→ Records for this task
-- -- --

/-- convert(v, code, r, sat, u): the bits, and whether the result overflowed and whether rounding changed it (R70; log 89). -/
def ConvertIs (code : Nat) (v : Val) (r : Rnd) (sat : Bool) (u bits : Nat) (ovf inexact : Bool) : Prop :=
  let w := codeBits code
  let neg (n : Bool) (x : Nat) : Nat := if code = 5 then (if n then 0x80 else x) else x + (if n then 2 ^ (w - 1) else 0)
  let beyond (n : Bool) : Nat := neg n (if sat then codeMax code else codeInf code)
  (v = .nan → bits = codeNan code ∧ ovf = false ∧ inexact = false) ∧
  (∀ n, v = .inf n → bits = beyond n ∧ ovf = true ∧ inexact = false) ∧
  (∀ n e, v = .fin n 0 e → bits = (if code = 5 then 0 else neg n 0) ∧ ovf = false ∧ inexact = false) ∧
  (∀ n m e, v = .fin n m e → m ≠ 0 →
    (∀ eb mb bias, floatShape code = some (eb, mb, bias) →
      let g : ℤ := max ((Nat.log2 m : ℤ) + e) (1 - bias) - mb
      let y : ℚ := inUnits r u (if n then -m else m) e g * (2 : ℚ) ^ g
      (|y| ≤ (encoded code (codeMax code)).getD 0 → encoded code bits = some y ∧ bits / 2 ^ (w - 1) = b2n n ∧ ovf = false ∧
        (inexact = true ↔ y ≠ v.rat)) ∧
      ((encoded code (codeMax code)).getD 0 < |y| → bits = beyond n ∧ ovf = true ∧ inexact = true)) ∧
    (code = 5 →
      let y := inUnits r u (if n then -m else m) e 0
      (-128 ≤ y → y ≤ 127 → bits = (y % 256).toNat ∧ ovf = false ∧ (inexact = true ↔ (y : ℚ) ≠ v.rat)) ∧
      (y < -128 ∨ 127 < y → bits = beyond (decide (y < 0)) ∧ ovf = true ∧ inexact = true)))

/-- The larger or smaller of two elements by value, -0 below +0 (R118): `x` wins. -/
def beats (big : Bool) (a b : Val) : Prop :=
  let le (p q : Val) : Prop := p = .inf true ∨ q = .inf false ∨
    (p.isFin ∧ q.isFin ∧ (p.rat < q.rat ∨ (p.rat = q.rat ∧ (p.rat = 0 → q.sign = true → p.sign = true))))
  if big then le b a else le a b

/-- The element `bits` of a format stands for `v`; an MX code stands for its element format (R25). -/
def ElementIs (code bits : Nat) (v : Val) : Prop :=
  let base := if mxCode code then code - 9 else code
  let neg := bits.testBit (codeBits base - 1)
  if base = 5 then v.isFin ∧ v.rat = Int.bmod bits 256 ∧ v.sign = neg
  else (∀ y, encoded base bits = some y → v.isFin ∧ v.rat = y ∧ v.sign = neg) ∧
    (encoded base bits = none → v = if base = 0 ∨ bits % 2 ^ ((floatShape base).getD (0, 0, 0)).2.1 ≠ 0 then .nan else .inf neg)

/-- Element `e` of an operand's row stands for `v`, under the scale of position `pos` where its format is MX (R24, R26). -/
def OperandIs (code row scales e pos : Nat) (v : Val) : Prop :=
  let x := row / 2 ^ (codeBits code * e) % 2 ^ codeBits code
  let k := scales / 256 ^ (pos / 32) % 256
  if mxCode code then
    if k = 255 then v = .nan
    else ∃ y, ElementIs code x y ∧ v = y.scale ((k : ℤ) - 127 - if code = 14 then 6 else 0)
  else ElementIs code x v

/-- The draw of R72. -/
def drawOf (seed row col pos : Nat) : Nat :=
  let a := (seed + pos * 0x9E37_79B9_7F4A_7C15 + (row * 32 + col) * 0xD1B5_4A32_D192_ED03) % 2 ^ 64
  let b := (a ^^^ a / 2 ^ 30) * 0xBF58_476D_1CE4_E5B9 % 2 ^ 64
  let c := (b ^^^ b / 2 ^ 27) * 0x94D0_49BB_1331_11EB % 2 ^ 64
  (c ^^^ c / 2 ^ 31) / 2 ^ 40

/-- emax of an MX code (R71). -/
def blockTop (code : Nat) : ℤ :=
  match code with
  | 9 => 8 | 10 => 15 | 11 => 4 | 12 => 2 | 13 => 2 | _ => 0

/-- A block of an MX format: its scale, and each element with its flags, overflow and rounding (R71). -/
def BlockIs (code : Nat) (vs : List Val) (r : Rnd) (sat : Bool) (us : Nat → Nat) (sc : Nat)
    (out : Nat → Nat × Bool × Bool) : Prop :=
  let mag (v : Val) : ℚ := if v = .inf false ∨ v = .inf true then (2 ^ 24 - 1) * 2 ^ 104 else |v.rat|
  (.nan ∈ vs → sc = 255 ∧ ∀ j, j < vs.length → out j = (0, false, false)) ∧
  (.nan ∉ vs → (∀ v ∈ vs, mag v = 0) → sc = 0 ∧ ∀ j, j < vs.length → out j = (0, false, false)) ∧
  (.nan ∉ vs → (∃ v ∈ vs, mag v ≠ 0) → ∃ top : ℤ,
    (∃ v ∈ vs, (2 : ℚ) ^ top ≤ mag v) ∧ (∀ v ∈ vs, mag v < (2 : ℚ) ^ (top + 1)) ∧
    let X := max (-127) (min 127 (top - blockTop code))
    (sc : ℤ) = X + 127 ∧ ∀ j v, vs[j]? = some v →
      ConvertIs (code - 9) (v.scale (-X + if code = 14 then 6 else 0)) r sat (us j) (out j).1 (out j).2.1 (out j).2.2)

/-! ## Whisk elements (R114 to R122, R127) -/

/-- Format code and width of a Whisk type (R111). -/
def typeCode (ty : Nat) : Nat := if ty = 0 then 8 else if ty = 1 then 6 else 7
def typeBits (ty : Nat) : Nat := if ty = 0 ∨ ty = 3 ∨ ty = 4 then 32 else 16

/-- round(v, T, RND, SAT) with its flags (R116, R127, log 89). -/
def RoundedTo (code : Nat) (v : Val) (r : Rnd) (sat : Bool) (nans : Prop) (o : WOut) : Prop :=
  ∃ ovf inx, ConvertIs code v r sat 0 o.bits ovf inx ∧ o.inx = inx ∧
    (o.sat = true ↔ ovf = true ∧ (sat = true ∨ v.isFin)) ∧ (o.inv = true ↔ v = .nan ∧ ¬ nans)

-- -- --

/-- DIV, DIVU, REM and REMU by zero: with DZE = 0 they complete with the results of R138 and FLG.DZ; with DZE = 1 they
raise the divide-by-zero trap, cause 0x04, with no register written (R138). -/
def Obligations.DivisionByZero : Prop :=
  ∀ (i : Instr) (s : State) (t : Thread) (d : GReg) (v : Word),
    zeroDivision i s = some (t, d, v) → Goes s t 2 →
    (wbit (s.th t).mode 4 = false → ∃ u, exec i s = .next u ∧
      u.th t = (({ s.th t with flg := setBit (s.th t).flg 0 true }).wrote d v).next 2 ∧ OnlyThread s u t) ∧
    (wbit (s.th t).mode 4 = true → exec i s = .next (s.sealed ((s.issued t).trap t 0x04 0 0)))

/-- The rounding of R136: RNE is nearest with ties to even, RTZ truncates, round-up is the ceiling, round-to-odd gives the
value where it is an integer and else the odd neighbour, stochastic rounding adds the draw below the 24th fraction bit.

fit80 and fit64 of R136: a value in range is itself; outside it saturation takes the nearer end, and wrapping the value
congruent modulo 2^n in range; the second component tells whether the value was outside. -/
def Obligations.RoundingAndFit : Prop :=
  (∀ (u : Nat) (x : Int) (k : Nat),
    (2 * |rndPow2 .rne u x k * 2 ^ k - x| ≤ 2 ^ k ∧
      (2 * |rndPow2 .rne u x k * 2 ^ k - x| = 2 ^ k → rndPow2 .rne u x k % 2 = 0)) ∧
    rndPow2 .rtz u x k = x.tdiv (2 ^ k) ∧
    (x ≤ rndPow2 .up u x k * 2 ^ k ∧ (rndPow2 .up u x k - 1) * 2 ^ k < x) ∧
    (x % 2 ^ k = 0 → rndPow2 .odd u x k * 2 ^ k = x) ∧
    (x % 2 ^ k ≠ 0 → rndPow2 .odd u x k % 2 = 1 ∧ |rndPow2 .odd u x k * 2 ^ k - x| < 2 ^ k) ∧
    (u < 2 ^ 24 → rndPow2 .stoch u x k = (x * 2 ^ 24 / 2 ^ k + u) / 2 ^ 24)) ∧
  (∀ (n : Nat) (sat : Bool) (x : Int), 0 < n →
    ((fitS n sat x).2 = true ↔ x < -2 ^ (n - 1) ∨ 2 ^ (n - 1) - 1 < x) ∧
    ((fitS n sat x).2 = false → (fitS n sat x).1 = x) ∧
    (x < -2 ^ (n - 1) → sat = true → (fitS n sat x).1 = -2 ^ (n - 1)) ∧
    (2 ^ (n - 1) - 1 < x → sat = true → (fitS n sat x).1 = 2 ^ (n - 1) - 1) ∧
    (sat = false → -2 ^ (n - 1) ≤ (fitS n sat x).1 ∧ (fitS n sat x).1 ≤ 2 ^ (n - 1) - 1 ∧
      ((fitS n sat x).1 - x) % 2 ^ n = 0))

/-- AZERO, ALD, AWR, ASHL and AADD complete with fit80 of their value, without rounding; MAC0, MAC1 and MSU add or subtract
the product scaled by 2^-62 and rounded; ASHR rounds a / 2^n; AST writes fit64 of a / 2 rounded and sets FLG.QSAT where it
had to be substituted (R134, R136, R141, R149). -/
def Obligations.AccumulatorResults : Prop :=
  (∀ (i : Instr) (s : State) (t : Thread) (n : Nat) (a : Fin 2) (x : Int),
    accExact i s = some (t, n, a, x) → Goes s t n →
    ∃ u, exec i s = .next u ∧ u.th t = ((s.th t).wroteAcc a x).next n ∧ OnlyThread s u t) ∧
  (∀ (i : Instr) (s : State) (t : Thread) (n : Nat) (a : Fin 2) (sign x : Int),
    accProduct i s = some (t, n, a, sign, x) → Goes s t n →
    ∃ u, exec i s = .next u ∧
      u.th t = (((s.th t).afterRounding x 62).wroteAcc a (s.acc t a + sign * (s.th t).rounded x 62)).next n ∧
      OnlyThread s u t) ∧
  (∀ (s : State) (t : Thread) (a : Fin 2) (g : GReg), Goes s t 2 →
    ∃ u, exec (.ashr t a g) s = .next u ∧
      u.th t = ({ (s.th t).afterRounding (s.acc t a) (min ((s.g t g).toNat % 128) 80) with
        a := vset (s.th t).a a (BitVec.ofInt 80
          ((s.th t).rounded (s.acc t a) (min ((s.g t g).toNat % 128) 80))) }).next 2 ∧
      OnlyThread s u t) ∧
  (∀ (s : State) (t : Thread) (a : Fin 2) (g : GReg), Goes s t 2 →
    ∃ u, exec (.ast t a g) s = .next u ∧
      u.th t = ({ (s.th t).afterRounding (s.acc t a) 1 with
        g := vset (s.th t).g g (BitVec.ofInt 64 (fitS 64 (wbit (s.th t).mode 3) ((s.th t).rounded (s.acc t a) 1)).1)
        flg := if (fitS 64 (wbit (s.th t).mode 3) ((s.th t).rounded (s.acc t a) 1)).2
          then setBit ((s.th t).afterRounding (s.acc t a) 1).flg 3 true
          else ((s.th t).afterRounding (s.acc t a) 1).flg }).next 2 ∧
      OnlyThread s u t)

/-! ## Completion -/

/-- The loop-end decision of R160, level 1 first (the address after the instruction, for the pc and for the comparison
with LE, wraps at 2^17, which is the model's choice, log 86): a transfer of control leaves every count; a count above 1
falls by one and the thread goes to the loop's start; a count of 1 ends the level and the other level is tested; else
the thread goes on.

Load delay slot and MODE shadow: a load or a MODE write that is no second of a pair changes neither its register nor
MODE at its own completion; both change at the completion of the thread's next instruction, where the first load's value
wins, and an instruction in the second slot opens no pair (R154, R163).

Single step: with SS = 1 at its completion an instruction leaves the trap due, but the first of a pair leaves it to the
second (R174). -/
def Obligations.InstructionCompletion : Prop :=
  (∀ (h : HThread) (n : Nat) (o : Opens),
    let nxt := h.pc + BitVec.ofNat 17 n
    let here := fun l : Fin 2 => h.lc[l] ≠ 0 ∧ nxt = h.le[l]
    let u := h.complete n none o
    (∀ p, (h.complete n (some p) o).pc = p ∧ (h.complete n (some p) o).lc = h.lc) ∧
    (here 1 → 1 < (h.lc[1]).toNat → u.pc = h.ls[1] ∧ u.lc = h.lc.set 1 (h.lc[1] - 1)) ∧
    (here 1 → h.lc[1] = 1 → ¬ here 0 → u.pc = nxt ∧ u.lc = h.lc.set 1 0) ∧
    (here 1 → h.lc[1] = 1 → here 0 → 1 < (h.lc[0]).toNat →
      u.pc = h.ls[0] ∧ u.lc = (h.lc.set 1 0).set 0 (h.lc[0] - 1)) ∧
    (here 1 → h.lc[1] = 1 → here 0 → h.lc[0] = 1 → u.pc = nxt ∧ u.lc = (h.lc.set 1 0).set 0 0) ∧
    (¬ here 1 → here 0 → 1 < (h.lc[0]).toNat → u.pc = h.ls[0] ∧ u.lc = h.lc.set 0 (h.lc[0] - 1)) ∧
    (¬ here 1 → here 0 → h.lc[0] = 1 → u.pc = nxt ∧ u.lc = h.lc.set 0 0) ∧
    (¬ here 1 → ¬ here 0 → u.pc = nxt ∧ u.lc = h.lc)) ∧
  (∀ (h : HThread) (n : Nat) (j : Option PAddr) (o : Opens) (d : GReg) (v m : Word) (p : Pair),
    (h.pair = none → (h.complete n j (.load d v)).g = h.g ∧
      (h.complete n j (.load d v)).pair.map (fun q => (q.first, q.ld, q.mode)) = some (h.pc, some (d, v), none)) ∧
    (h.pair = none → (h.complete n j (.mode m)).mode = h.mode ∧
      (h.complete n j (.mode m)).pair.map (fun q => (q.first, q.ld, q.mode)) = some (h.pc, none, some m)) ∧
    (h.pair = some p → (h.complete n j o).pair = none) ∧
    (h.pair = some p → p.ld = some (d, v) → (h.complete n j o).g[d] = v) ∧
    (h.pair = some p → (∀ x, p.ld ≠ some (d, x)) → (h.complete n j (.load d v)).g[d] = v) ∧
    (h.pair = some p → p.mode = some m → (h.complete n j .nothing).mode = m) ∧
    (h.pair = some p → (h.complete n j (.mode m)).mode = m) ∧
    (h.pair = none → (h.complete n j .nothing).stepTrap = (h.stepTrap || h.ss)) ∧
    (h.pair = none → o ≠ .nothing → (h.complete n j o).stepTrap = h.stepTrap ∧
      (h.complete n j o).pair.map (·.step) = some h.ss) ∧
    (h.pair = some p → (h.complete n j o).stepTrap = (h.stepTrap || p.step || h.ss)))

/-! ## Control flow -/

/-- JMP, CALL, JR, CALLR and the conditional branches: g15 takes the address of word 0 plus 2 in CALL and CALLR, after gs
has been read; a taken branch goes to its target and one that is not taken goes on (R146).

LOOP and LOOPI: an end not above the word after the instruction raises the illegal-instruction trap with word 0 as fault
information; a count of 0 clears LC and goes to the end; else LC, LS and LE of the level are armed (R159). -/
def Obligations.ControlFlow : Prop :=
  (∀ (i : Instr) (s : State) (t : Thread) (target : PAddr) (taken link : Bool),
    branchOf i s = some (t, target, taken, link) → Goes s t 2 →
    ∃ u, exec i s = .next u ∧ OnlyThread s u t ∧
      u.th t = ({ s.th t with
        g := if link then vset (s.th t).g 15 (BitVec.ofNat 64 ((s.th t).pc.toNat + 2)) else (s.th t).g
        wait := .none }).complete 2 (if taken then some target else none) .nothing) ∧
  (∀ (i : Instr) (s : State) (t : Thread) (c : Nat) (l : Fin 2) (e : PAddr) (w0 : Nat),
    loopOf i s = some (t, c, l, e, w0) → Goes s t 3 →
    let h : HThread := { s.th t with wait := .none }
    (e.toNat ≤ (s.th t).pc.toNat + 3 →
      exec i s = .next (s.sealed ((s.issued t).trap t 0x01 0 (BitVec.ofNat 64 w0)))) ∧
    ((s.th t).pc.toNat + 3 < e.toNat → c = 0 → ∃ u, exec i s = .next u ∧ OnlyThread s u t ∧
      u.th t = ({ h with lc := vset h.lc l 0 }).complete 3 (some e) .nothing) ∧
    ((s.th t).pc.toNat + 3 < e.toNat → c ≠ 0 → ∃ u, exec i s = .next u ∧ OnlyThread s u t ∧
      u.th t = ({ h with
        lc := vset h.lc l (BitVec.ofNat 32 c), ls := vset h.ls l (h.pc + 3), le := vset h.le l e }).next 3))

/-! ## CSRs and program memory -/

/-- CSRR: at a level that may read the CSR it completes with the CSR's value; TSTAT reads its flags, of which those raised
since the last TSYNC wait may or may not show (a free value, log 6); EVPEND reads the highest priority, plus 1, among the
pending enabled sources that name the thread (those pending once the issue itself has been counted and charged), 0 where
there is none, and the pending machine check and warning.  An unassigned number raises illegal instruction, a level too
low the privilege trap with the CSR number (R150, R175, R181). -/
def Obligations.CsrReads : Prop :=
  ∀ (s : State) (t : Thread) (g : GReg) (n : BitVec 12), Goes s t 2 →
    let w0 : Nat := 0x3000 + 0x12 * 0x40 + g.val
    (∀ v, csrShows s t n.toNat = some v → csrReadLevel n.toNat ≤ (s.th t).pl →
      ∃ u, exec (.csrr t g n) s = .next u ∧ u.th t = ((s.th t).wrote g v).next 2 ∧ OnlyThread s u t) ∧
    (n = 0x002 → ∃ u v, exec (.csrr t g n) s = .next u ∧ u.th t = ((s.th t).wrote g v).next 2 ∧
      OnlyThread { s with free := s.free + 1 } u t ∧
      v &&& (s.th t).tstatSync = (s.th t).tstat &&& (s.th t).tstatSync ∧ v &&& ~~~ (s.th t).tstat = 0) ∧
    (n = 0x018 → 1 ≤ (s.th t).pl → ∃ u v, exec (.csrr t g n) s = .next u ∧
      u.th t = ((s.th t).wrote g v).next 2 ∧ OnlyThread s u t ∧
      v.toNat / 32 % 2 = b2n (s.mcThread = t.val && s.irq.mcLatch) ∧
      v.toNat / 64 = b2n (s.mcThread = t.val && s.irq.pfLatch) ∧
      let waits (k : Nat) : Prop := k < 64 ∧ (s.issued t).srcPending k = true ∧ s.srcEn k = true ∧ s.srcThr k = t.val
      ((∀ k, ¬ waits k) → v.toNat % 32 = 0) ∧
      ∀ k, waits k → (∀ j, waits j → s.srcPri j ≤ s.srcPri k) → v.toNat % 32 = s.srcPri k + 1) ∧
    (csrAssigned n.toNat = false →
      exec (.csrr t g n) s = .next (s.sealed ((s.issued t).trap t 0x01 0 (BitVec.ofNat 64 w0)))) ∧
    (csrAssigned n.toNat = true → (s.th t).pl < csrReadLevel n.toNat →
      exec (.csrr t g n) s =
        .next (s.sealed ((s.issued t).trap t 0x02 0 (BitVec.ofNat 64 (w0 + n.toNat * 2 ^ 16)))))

-- -- --

→ What to work on
Take the listing above and repeat exactly the lines from the one containing "v &&& (s.th t).tstatSync" through the one containing "v.toNat / 64", both included.

→ Response
      v &&& (s.th t).tstatSync = (s.th t).tstat &&& (s.th t).tstatSync ∧ v &&& ~~~ (s.th t).tstat = 0) ∧
    (n = 0x018 → 1 ≤ (s.th t).pl → ∃ u v, exec (.csrr t g n) s = .next u ∧
      u.th t = ((s.th t).wrote g v).next 2 ∧ OnlyThread s u t ∧
      v.toNat / 32 % 2 = b2n (s.mcThread = t.val && s.irq.mcLatch) ∧
      v.toNat / 64 = b2n (s.mcThread = t.val && s.irq.pfLatch) ∧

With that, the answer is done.